Thompson claims that of the 2.6 GW extra, only abut 0.3 GW of it (11.5%) is from Power-One, as the company didn't participate in the channel stuffing. Power-One also didn't participate in the industry practice of raising prices. So, management expects "only" an 8% - 10% drop in average selling price this year.
Germany and Italy:
In 2010, Germany and Italy installed about 7 GW and 2.5 - 3 GW, respectively. For this year, management projects about 5.5 GW for Germany and 3+ GW for Italy. That's about a 15% drop between those two markets. And, if you take, say, 1.5 to 2 GW of the 2.6 GW inventory glut and say that's Germany's portion (see above), that means Germany would only need to buy about 3.5 to 4 GW of new capacity.
But consider this: Power-One has a 50% market share in Italy and 13% globally. The market leader (at about 40% share, globally) is SMA Solar, a German company, and its primary market is Germany with 64% of 2009's revenue coming from their home country (last available data). Who do you think is going to be hurt worse by a slow down in Germany? Yeah, Power-One is going to feel a bit of pain over Germany, but as I wrote in the original buy article (http://www.fool.com/investing/small-cap/2010/11/15/rising-st...), one country does not make or break the market.
Growth around the world:
The company expects to ship between 1 and 2 GW in North America (from the conference call, I think I'm reading that right) and also a significant amount in China. They just opened a new manufacturing plant in Phoenix, AZ and the new Chinese plant will begin production just after Chinese New Year. India is also a significant new market, though it's behind China at the moment. Over the next couple of years, Power-One will become much less reliant on Europe than it has been over the past couple of years.

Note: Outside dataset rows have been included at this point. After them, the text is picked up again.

-- ==== Sys2Proof/Machine/Therm.lean ====
section
/-! DEFINITION. Sensors, zones, throttle, write window and hot stops (R411, R445 to R455). -/

namespace Sys2Proof.Machine

/-! ### Sensors (R445, R446) -/

/-- The other fitted members of a sensor's zones. -/
def mates (s : State) (i : Nat) : List Nat :=
  (((List.range 18).filter fun z => (zoneSensors z).contains i).flatMap (zoneMembers s)).filter (· != i)

/-- An open, a short, a full-scale or zero code, or a reading below -55 °C or above 150 °C; the first ones come as
readings outside that range. -/
def readingBad (t : Int) : Bool := decide (t < -880) || decide (2400 < t)

/-- A code that has stood still for THERM_STUCK_BEATS while another member of its zone moved by 2 °C or more. -/
def stuck (s : State) (t : Therm) (i : Nat) : Bool :=
  decide (vget t.rawSince i 0 + nvVal s 0x0F00000D ≤ s.beat) &&
  (vget t.mateRef i []).any fun p => decide (32 ≤ vget t.reading p.1 0 - p.2) || decide (32 ≤ p.2 - vget t.reading p.1 0)

/-- Take the readings of a sample; diodes that are not enabled are not sampled. -/
def takeReadings (s : State) (raw : List Int) (changed : List Bool) : State :=
  let fresh : Nat → Int := fun i => if sensorFitted s i then nth raw i (vget s.therm.reading i 0) else vget s.therm.reading i 0
  let moved := fun i => sensorFitted s i && nth changed i false
  s.updTherm fun t =>
    { t with reading := Vector.ofFn fun i => fresh i.val
             rawSince := Vector.ofFn fun i => if moved i.val then s.beat else vget t.rawSince i.val 0
             mateRef := Vector.ofFn fun i => if moved i.val || (vget t.mateRef i.val []).isEmpty then (mates s i.val).map fun j => (j, fresh j)
                                             else vget t.mateRef i.val [] }

/-- Judge every fitted sensor; a new judgement sets GEVENT.SENSOR. -/
def judge (s : State) : State :=
  let new := (List.range 28).filter fun i =>
    sensorFitted s i && !vget s.therm.broken i false && (readingBad (vget s.therm.reading i 0) || stuck s s.therm i)
  new.foldl (fun s i => event (s.updTherm fun t => { t with broken := vset t.broken i true }) 7
    (((List.range 18).find? fun z => (zoneSensors z).contains i).getD 0xFF)) s

/-! ### Zones (R447 to R449) -/

/-- step(T) of a zone. -/
def stepAt (s : State) (z : Nat) (t : Int) : Nat :=
  let (st, mx, _) := zoneLimits s z
  let a : Int := 16 * (st : Int)
  if t ≤ a then 0
  else min 15 (ceilDiv (15 * (t - a).toNat) (16 * (mx - st)))

/-- A zone's new demand: it rises at once and falls only to step(T + 2 °C); 15 with a broken member. -/
def demandOf (s : State) (z : Nat) : Nat :=
  if 0 < zoneBroken s z then 15
  else match zoneReading s z with
    | none => 0
    | some t => max (stepAt s z t) (min (vget s.therm.demand z 0) (stepAt s z (t + 32)))

/-- A zone in alarm. -/
def alarmOf (s : State) (z : Nat) : Bool :=
  decide (0 < zoneBroken s z) || match zoneReading s z with
    | none => false
    | some t => decide (16 * ((zoneLimits s z).2.1 : Int) ≤ t)

/-- A zone with a working member at or above HOT; one broken member alone is no hot stop (R447, R452; DEDUCED, log entry 26). -/
def atHot (s : State) (z : Nat) : Bool :=
  (zoneMembers s z).any fun i => sensorWorks s i && decide (16 * ((zoneLimits s z).2.2 : Int) ≤ vget s.therm.reading i 0)

/-- Both members of a zone are broken. -/
def bothBroken (s : State) (z : Nat) : Bool := decide (2 ≤ zoneBroken s z)

/-- Demands, alarms and the throttle step of a sample. -/
def throttle (s : State) : State :=
  let new := (List.range 18).filter fun z => alarmOf s z && !vget s.therm.alarm z false
  let d : Vector Nat 18 := Vector.ofFn fun z => demandOf s z.val
  let step := d.toList.foldl max (nvVal s 0x0F000002)
  let s1 := s.updTherm fun t => { t with demand := d, alarm := Vector.ofFn fun z => alarmOf s z.val, step := step, alarms := satAdd t.alarms new.length }
  let s2 := new.foldl (fun s z => event s 1 z) s1
  eventIf (decide (step ≠ s.therm.step)) s2 1 0xFF

/-- The write window of a sample (R450). -/
def writeWindow (s : State) : State :=
  let lo := 16 * sbyte (nvVal s 0x0F000005)
  let hi := 16 * sbyte (nvVal s 0x0F000006)
  let w := match carrierT s with
    | none => false
    | some t =>
      if !s.therm.windowSet || s.therm.window then decide (lo ≤ t) && decide (t ≤ hi)
      else decide (lo + 32 ≤ t) && decide (t ≤ hi - 32)
  s.updTherm fun t => { t with window := w, windowSet := true }

/-- The charger's window on the bank body, module sensor 1 (R411). -/
def chargeWindow (s : State) : State :=
  let t := vget s.therm.reading 17 0
  let ok := sensorWorks s 17 && (if s.power.charging then decide (-400 ≤ t) && decide (t ≤ 1360) else decide (-368 ≤ t) && decide (t ≤ 1328))
  s.updPower fun p => { p with charging := ok }

/-! ### Hot stops (R452 to R454) -/

/-- A carrier zone at hot stop: its octs leave LIVE in the prompt way and wait to return. -/
def carrierHot (s : State) (z : Nat) : State :=
  (zoneOcts z).foldl (fun s k => startDrain (modOct s k fun o => { o with hotHold := some s.beat }) k true)
    (s.updTherm fun t => { t with shut := vset t.shut z true })

/-- A controller hot stop: service stops at once; the flush follows. -/
def controllerHot (s : State) (z : Nat) : State :=
  if s.therm.hotAt.isSome || s.day.fatal && s.day.fcause == 5 then s
  else
    let t : Int := if 0 < zoneBroken s z then 0x7FFF else (zoneReading s z).getD 0
    let s1 := (freeze s).updTherm fun x =>
      { x with hotAt := some s.beat, hotZone := z, hotTemp := t, hotStops := satAdd32 x.hotStops 1, shut := vset x.shut z true }
    (s1.updPlan fun p => { p with resetFlush := false }).updDay fun d => { d with sealed := none, entryStep := 0, waking := false, wakePend := none }

/-- The zones at hot stop in this sample. -/
def hotZones (s : State) : List Nat :=
  (List.range 18).filter fun z => (atHot s z && vget s.therm.hotOnce z false) || bothBroken s z

/-- Whether zones act now: in Midnight and after a stop the always-on domain only records. -/
def zonesAct (s : State) : Bool := s.day.day != .midnight && !s.power.lost && !hotStopped s && s.power.llAt.isNone && s.sec.tamperAt.isNone

/-- SENSOR_SAMPLE: readings in 1/16 °C, and which raw codes have changed. -/
def execSensorSample (raw : List Int) (changed : List Bool) (s : State) : Host.Outcome State Fault Refusal :=
  .next (if !s.power.aonPowered then s
    else
      let s1 := chargeWindow (judge (takeReadings s raw changed))
      if !zonesAct s1 then s1
      else
        let s2 := writeWindow (throttle s1)
        let s3 := s2.updCare fun c => { c with tMax := max c.tMax ((carrierT s2).getD c.tMax) }
        let hot := hotZones s3
        let s4 := s3.updTherm fun t => { t with hotOnce := Vector.ofFn fun z => atHot s3 z.val }
        let s5 := (hot.filter fun z => decide (10 ≤ z) && !vget s4.therm.shut z false).foldl carrierHot s4
        match hot.find? fun z => decide (z < 10) with
        | some z => controllerHot s5 z
        | none => s5)

/-- Whether a zone reads 5 °C below START with working members. -/
def zoneCool (s : State) (z : Nat) : Bool :=
  match zoneReading s z with
  | none => false
  | some t => decide (t ≤ 16 * ((zoneLimits s z).1 : Int) - 80)

/-- CARRIER_ZONE_RETURN: the oct may be powered up again. -/
def execCarrierZoneReturn (k : Nat) (s : State) : Host.Outcome State Fault Refusal :=
  .next (let zs := (zonesOfOct k).filter fun z => vget s.therm.shut z false
    let o := getOct s k
    if o.hotHold.isNone ∨ o.st ≠ .dark ∨ s.beat < o.darkSince + 250000 ∨ !zs.all (zoneCool s) then s
    else
      let s1 := modOct s k fun o => { o with hotHold := none }
      zs.foldl (fun s z => if (zoneOcts z).all fun j => (getOct s j).hotHold.isNone then s.updTherm fun t => { t with shut := vset t.shut z false } else s) s1)

/-- HOT_STOP_FLUSHED: what the flush wrote is verified; the record is programmed; FATAL; every domain but the
always-on one goes dark. -/
def execHotStopFlushed (s : State) : Host.Outcome State Fault Refusal :=
  .next (match s.therm.hotAt with
    | none => s
    | some at_ =>
      if hotStopped s ∨ s.power.llAt.isSome then s
      else
        let s1 := flushAll s true false
        let s2 := norPut s1 0x04 0 (leBytes 1 s.therm.hotZone ++ leBytes 1 0 ++ leBytes 2 (sbits 16 s.therm.hotTemp) ++ leBytes 6 at_)
        wipe (goFatal s2 5 (sbits 16 ((hottest s (List.range 16)).getD s.therm.hotTemp / 16))))

/-- THERM_REARM: the named sensors are judged again at the next sample. -/
def execThermRearm (c : Nat) (s : State) : Host.Outcome State Fault Refusal :=
  .next (match waitsSet s c 0x0F000004 1 with
    | none => s
    | some (_, _, v) =>
      setDone (s.updTherm fun t => { t with broken := Vector.ofFn fun i => vget t.broken i.val false && !v.getLsbD i.val }) c St.ok 0)

end Sys2Proof.Machine
end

IMS Research is predicting a flat market. Power-One doesn't agree. Here's Thompson:
Yes, basically, Jessie, the flat market is from IMS. We have a little bit of different view and that's why we have strength in our numbers and strength in the guidance we're giving. So as we look across the world, Germany's going to be down. Gee, that's no secret to anyone. We think will Italy will continue to be strong.
We're making progress, certainly, in China, Australia. We're making progress in the Middle East, which is not surprising to us, but it was a lot of long, hard salesmanship.
So we see a lot of opportunities across the globe and we believe that this will be a reasonable year. It's just you're coming from a hyper year in 2010, as everyone knows.
Power Solutions business unit:
Thompson decided not to throw away this section of the company and that's turned out to be the right decision. In Q4, it turned an operating profit (if I remember correctly, the first time that's happened in quite a while) as the supply chain straightened out and it was able to clear a lot of the backlog and get product to its customers. For the year, it expects revenue of about $300 million from this unit (which leaves $800 million to $1 billion for the Renewable Energy Solutions unit).
Have to wrap this up as we have a guest speaker in just a couple of minutes.
Overall, Power-One is growing faster than the market is growing, gaining market share. It is expanding geographically to lessen its reliance on Germany and Italy, and it is turning its original business unit around. I believe the market reaction of down 22% is harsh and very short-sighted, focusing on Q1 rather than 2011 and beyond. Don't be surprised if I add to the MUE portfolio's position.